§ **WHAT YOU WILL DO**: Copying exactly, give the lines in the material below from the one with "s.txU = none" to the one with "(∀ c, t.cls", ends included, and nothing besides.

§

-- ==== Sys2Proof/Certificates/Slice0/Obligations.lean ====
section
/-! DEFINITION. The statements for the provers. -/

open Sys2Proof Sys2Proof.Machine

/-! ### The step -/

/-- A step runs the command at the front of the queue, on the state with the queue's rest. -/
def Obligations.StepRunsTheFrontCommand : Prop :=
  ∀ (s : State) (c : Instr) (rest : List Instr), s.pending = c :: rest →
    step s = exec c { s with pending := rest }

/-- On an empty queue what has fallen due takes place, else the millisecond count advances: the
model's choice (log 3). -/
def Obligations.EmptyQueueTakesWhatIsDueOrTicks : Prop :=
  ∀ s : State, s.pending = [] →
    (∀ c, dueNow s = some c → step s = exec c s) ∧
    (dueNow s = none → step s = .next { s with ms := s.ms + 1 })

/-- No command and no step ends in a fault or a refusal: each answers a next state (00, "How errors reach
the host"). That a command whose happening cannot occur in the present state answers a next state too is
the model's choice (log 2). -/
def Obligations.EveryCommandAndStepAnswersNext : Prop :=
  (∀ (c : Instr) (s : State), ∃ t, exec c s = .next t) ∧ (∀ s : State, ∃ t, step s = .next t)

/-! ### Reset (R181 and the reset rules of the chapters) -/

/-- Every block is in its reset state in `State.reset`: no record, no list entry, one free extent in
each memory, the PSU IDLE, no sample word in progress, both sessions CLOSED, the marker at U, the ports
silent, ATTN low. -/
def Obligations.ResetLeavesEveryBlockInItsResetState : Prop :=
  let s := State.reset
  (∀ r, s.ring r = none) ∧ (∀ c, s.binding c = none) ∧ s.spWord = [] ∧ (∀ j, s.job j = none) ∧
  (∀ c, s.cls c = []) ∧ s.psu = none ∧ (∀ c, s.coef c = none) ∧
  s.sampleFree = [{ base := 0, size := 32768 }] ∧ s.coefFree = [{ base := 0, size := 8192 }] ∧
  (∀ x, (s.session x).isOpen = false ∧ (s.session x).queue = [] ∧ (s.session x).cache = [] ∧
    (s.session x).results = [] ∧ (s.session x).heldOrder = [] ∧ (s.session x).load = none ∧
    (s.session x).pendingList = [] ∧ (s.session x).inFlight = [] ∧ (s.session x).timer = none) ∧
  s.lastServed = .u ∧
  (∀ p, (s.port p).rx = .hunt ∧ (s.port p).fifo = [] ∧ (s.port p).lineErrors = 0) ∧
  s.txU = none ∧ s.txS.current = none ∧ attn s = false ∧ s.pending = []

/-- RSTN puts every block in its reset state from whatever state, discards a partly received sample word,
samples BAUD, waits for mark when URX is at space, measuring the time at space from the release, and leaves
the queue of waiting commands alone (R181, R171, R9). That the fields of a CLOSED session that hold no
meaning are 0 and off is the model's choice (log 12), and so is a window open at the release when SSEL is
low (log 13). -/
def Obligations.DeviceResetClearsThePart : Prop :=
  ∀ (s : State) (baud : Level) (lines : Lines), ∃ t, exec (.rstn baud lines) s = .next t ∧
    (∀ r, t.ring r = none) ∧ (∀ c, t.binding c = none) ∧ t.spWord = [] ∧ (∀ j, t.job j = none) ∧
    (∀ c, t.cls c = []) ∧ t.psu = none ∧ (∀ c, t.coef c = none) ∧
    t.sampleFree = [{ base := 0, size := 32768 }] ∧ t.coefFree = [{ base := 0, size := 8192 }] ∧
    (∀ x, t.session x = Session.closed) ∧ t.lastServed = .u ∧
    (∀ p, t.port p = { rx := .hunt, fifo := [], lineErrors := 0 }) ∧
    t.txU = none ∧ t.txS = { selected := lines.ssel = .low, current := none, filler := false } ∧
    attn t = false ∧ t.ms = 0 ∧ t.baud = baud ∧ (lines.urx = .high → t.urx = .following) ∧
    (lines.urx = .low → t.urx = .atSpace 0 0) ∧ t.pending = s.pending

/-- Every law that a safe run keeps holds at reset. -/
def Obligations.TheLawsHoldAtReset : Prop :=
  let s := State.reset
  SchedulerLaw s ∧ ArmedLaw s ∧ ReferenceLaw s ∧ BindingLaw s ∧ WindowLaw s ∧ ClosedLaw s ∧
  ExtentLaw s ∧ HeldLaw s ∧ Bounded s ∧ SequenceLaw s ∧ NoticeSequenceLaw s ∧ TimerLaw s ∧
  EntriesDistinct s ∧ AlertsOwned s ∧ WatchLaw s ∧ Quiet s ∧ MemoriesCanonical s

/-! ### The end of a happening -/

/-- The arbiter's choice (R180, R156, R157, R159): a reply, else the oldest marked notice, else the head
of the pending list while fewer than 4 are in flight, else nothing. -/
def Obligations.ArbiterTakesReplyThenMarkedThenPending : Prop :=
  ∀ (p : Port) (s : State),
    (∀ f rest, (s.port p).fifo = f :: rest →
      arbiter p s = (some f, s.modPort p fun y => { y with fifo := rest })) ∧
    (∀ pre n post, (s.port p).fifo = [] → (s.session p).isOpen = true →
      (s.session p).inFlight = pre ++ n :: post → (∀ m ∈ pre, m.marked = false) →
      n.marked = true →
      arbiter p s = (some n.frame, s.modSession p fun z =>
        { z with inFlight := pre ++ { n with marked := false, sentAt := none } :: post })) ∧
    (∀ e rest, (s.port p).fifo = [] → (s.session p).isOpen = true →
      (∀ m ∈ (s.session p).inFlight, m.marked = false) → (s.session p).inFlight.length < 4 →
      (s.session p).pendingList = e :: rest → (∀ j c v n k, e ≠ .alert j c v n k) →
      arbiter p s = (some (noticeFrame (s.session p) e), s.modSession p fun z =>
        { z with
          pendingList := rest
          inFlight := z.inFlight ++
            [{ frame := noticeFrame (s.session p) e, marked := false, sentAt := none }]
          noticeSeq := z.noticeSeq + 1 })) ∧
    (∀ j c v n k rest b w, (s.port p).fifo = [] → (s.session p).isOpen = true →
      (∀ m ∈ (s.session p).inFlight, m.marked = false) → (s.session p).inFlight.length < 4 →
      (s.session p).pendingList = .alert j c v n k :: rest → s.job j = some b → b.watch = some w →
      arbiter p s = (some (noticeFrame (s.session p) (.alert j c v n k)),
        (s.putJob j (some { b with watch := some { w with reported := c } })).modSession p fun z =>
          { z with
            pendingList := rest
            inFlight := z.inFlight ++
              [{ frame := noticeFrame (s.session p) (.alert j c v n k), marked := false,
                 sentAt := none }]
            noticeSeq := z.noticeSeq + 1 })) ∧
    ((s.port p).fifo = [] →
      ((s.session p).isOpen = false ∨
        ((∀ m ∈ (s.session p).inFlight, m.marked = false) ∧
          ((s.session p).pendingList = [] ∨ 4 ≤ (s.session p).inFlight.length))) →
      arbiter p s = (none, s))

/-! ### Execution of commands (R143 to R145, R185) -/

/-- Of two sessions with a command waiting and room in their reply FIFO the one that the marker does not
name is served, else the one that has both, else none (R144). A payload length other than the one the
code calls for is answered BAD_LENGTH, an unknown code BAD_KIND (a payload of no byte has code 00h), and
neither command reaches a block (R185, R145). -/
def Obligations.UndecodedCommandsReachNoBlock : Prop :=
  (∀ (s : State) (x : Port) (q : Byte) (rest : List Command),
      (∀ code n c args,
        (code, n, c) ∈ ([(0x11, 0, .bye x), (0x12, 0, .status x), (0x20, 4, .ringCreate x),
          (0x21, 1, .ringDelete x), (0x22, 1, .ringFlush x), (0x24, 8, .ringRead x),
          (0x25, 1, .ringQuery x), (0x30, 3, .setBegin x), (0x32, 2, .setEnd x),
          (0x33, 0, .setAbort x), (0x34, 1, .setDelete x), (0x35, 1, .setQuery x),
          (0x38, 0, .memQuery x), (0x40, 17, .jobDefine x), (0x41, 1, .jobArm x),
          (0x42, 1, .jobStart x), (0x43, 1, .jobCancel x), (0x44, 1, .jobDelete x),
          (0x45, 1, .jobQuery x), (0x46, 10, .jobWatch x), (0x50, 1, .fetch x)] :
            List (Byte × Nat × Instr)) →
        NextIs x q (code :: args) rest s → args.length ≠ n →
        exec c s = .next (answered x q .badLength code [] rest s)) ∧
      (∀ args, NextIs x q (0x23 :: args) rest s →
        (args.length < 2 ∨ ∃ id n l, args = id :: n :: l ∧ l.length ≠ 2 * n.toNat) →
        exec (.ringWrite x) s = .next (answered x q .badLength 0x23 [] rest s)) ∧
      (∀ args, NextIs x q (0x31 :: args) rest s →
        (args.length < 3 ∨ ∃ o0 o1 n l, args = o0 :: o1 :: n :: l ∧ l.length ≠ 2 * n.toNat) →
        exec (.setData x) s = .next (answered x q .badLength 0x31 [] rest s))) ∧
  (∀ (s : State) (x : Port) (q : Byte) (payload : List Byte) (rest : List Command),
      NextIs x q payload rest s → codeOf payload ∉ commandCodes →
      exec (.badKind x) s = .next (answered x q .badKind (codeOf payload) [] rest s)) ∧
  (∀ s : State,
      let ready (x : Port) := (s.session x).queue ≠ [] ∧ (s.port x).fifo.length < 8
      (∀ x, ready x → ¬ ready (otherPort x) → served s = some x) ∧
      (∀ x, ready x → ready (otherPort x) → s.lastServed = otherPort x → served s = some x) ∧
      ((∀ x, ¬ ready x) → served s = none))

§

§ **RESULT FOR THIS TASK**:
  s.txU = none ∧ s.txS.current = none ∧ attn s = false ∧ s.pending = []

/-- RSTN puts every block in its reset state from whatever state, discards a partly received sample word,
samples BAUD, waits for mark when URX is at space, measuring the time at space from the release, and leaves
the queue of waiting commands alone (R181, R171, R9). That the fields of a CLOSED session that hold no
meaning are 0 and off is the model's choice (log 12), and so is a window open at the release when SSEL is
low (log 13). -/
def Obligations.DeviceResetClearsThePart : Prop :=
  ∀ (s : State) (baud : Level) (lines : Lines), ∃ t, exec (.rstn baud lines) s = .next t ∧
    (∀ r, t.ring r = none) ∧ (∀ c, t.binding c = none) ∧ t.spWord = [] ∧ (∀ j, t.job j = none) ∧
    (∀ c, t.cls c = []) ∧ t.psu = none ∧ (∀ c, t.coef c = none) ∧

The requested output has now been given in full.